Analysts at Wordfence warned about a powerful wave of brute force attacks on sites running WordPress. The campaign started last Monday, December 18, 2017, and is still ongoing. Unknown attackers try to pick up credentials from the site administration accounts, and if the brute force is successful, they infect the resources with the Monero cryptocurrency miner.
Wordfence representatives write that this is the largest and most aggressive wave of attacks that they have seen since the company was founded in 2012. According to the head of the company, Mark Maunder (Mark Maunder), at peak times, up to 14,000,000 requests per hour are recorded.

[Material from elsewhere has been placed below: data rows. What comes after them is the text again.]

/-- An accepted `READ`: the receiver by `rxStep_ok`, the line by `readAccepted_pin`. -/
theorem inv_readAccepted (s : State) (h : s.Inv) (hc : s.cfg.configured = true) : s.readAccepted.Inv := by
  have good := h.rx_good hc
  have hslot : RxOk s.par.rxbufBits (slotState (opStart s)).rx :=
    ⟨⟨good.idle_has_no_ack, good.frame_run_pos, good.frame_run_bound, good.frame_count, good.run_six⟩, h.buf_wf,
      h.buf_capacity⟩
  obtain ⟨hrx, hfc⟩ := rxStep_ok (sampleRx s) (slotState (opStart s)) hslot h.fc_good
  have hpin := readAccepted_pin s
  refine h.of_configured hc (by rw [readAccepted_fc]; exact hfc) (by rw [readAccepted_tx]; exact h.tx_idle)
    (by rw [readAccepted_rx]; exact hrx) (readAccepted_cfg s) (readAccepted_par s) ?_ ?_
  · rw [hpin]
    split_ifs
    · rfl
    · rfl
    · exact h.line_output hc
  · by_cases hdue : s.readAccepted.rx.ackcnt = 1
    · exact fun _ => hdue
    · rw [hpin, if_neg hdue]
      split_ifs with hack
      · exact nofun
      · exact fun hdom => absurd (h.line_idle hc hdom) hack

theorem inv_read (now : BitVec 32) (s t : State) (h : s.Inv) (ht : exec (.read now) s = .next t) : t.Inv := by
  obtain ⟨-, rfl⟩ | ⟨-, rfl⟩ | ⟨-, rfl⟩ := exec_read_cases now s t ht
  · exact h.of_registers rfl h.tx_idle rfl rfl rfl rfl
  · exact h.of_registers rfl h.tx_idle rfl rfl rfl rfl
  · exact inv_readAccepted s h (configured_of_read now s _ ht)

/-! ### What passes on the wire -/

theorem inv_readPeriod (l : Level) (s : State) (h : s.Inv) (hc : s.cfg.configured = true) : (readPeriod l s).2.Inv := by
  by_cases hb : s.fc.state = .busOff
  · rw [readPeriod_busOff l s hb]
    exact inv_restPeriod _ (h.of_registers rfl h.tx_idle rfl rfl rfl rfl)
  · have hpresent : (presentLevel l s).Inv := h.of_registers rfl h.tx_idle rfl rfl rfl rfl
    have hafter : (afterRead l s).Inv := inv_read _ _ _ hpresent (exec_read_active l s hc hb)
    exact hafter.of_registers rfl hafter.tx_idle rfl rfl rfl rfl

theorem inv_receiveLevels (ls : List Level) (s t : State) (h : s.Inv) (ht : receiveLevels ls s = .next t) : t.Inv := by
  obtain ⟨hc, rfl⟩ := receiveLevels_next ls s t ht
  obtain ⟨hinv, -⟩ := readPeriods_invariant (fun u => u.Inv ∧ u.cfg.configured = true)
    (fun l u hu => ⟨inv_readPeriod l u hu.1 hu.2, by rw [readPeriod_cfg]; exact hu.2⟩) ls (opStart s) ⟨h.opStart, hc⟩
  exact hinv.of_registers rfl hinv.tx_idle rfl rfl rfl rfl

/-! ### The construction -/

theorem inv_construct (s : State) (h : s.Inv) : (construct s).Inv where
  fc_good := good_zero
  tx_idle := rfl
  buf_wf := ofBits_wfFrom _ 0
  buf_capacity := by
    have hbelow := ofBits_below
      ((List.range s.par.rxbufBits).map fun i => (Config.freeValue (s.io.fresh + (35 + i))).getLsbD 0) 0
    rwa [List.length_map, List.length_range, Nat.zero_add] at hbelow
  rx_good := nofun
  bittime_pos := nofun
  bittime_max := nofun
  line_output := nofun
  line_idle := nofun
  par_bound := h.par_bound

/-! ### A step -/

theorem inv_exec (p : Presented) (i : Instr) (s t : State) (hp : Accepts p i) (h : s.Inv) (ht : exec i s = .next t) : t.Inv := by
  cases hp with
  | nop c => exact inv_nop s t h ht
  | setup c _ => exact inv_begin c.baud c.now s t h ht
  | send c f => exact inv_send f s t h ht
  | read c now => exact inv_read now s t h ht
  | frame bits d f i format => exact inv_receiveLevels _ s t h (exec_format_next d f i s t format ht)
  | construct rxPin txPin =>
    rw [exec_new] at ht
    cases ht
    have hnew := inv_construct (opStart s) h.opStart
    exact hnew.of_registers rfl hnew.tx_idle rfl rfl rfl rfl

/-- Settles O58: between operations a step runs what is accepted, receives bits of no format, or lets a bit period pass. -/
theorem everyStepKeepsTheInvariant : Obligations.EveryStepKeepsTheInvariant := by
  unfold Obligations.EveryStepKeepsTheInvariant
  intro s t h ht
  obtain ⟨p, s', i, hf, hd, hstep⟩ | ⟨bits, s', e, hf, -, hstep⟩ | ⟨-, hstep⟩ := step_cases s
  · exact inv_exec p i s' t (accepts_of_decode p i hd) (h.fetched hf) (hstep.symm.trans ht)
  · exact inv_receiveLevels (wireLevels bits) s' t (h.fetched hf) (hstep.symm.trans ht)
  · rw [hstep, h.not_busy, if_neg Bool.false_ne_true] at ht
    cases ht
    exact inv_restPeriod (opStart s) h.opStart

Because of this, Wordfence has already had to urgently expand its logging infrastructure.
The company's initial report states that the wave of attacks is coming from 10,000 IP addresses and may be related to a recent leak to the public domain
a huge credential database of more than 1.4 billion records. But additional research on this issue showed that attackers combine common logins and passwords with heuristics based on the domain name and the content of the attacked site.
If the brute force succeeds, the attackers install to the site of the Monero cryptocurrency miner, or use a compromised resource for further brute force attacks. Moreover, the affected sites do not deal with both tasks at once, different resources are used for mining and attacks.
Analysts were able to locate two crypto-currency wallets owned by attackers and report that illegal mining has already brought over $100,000 to an unknown group.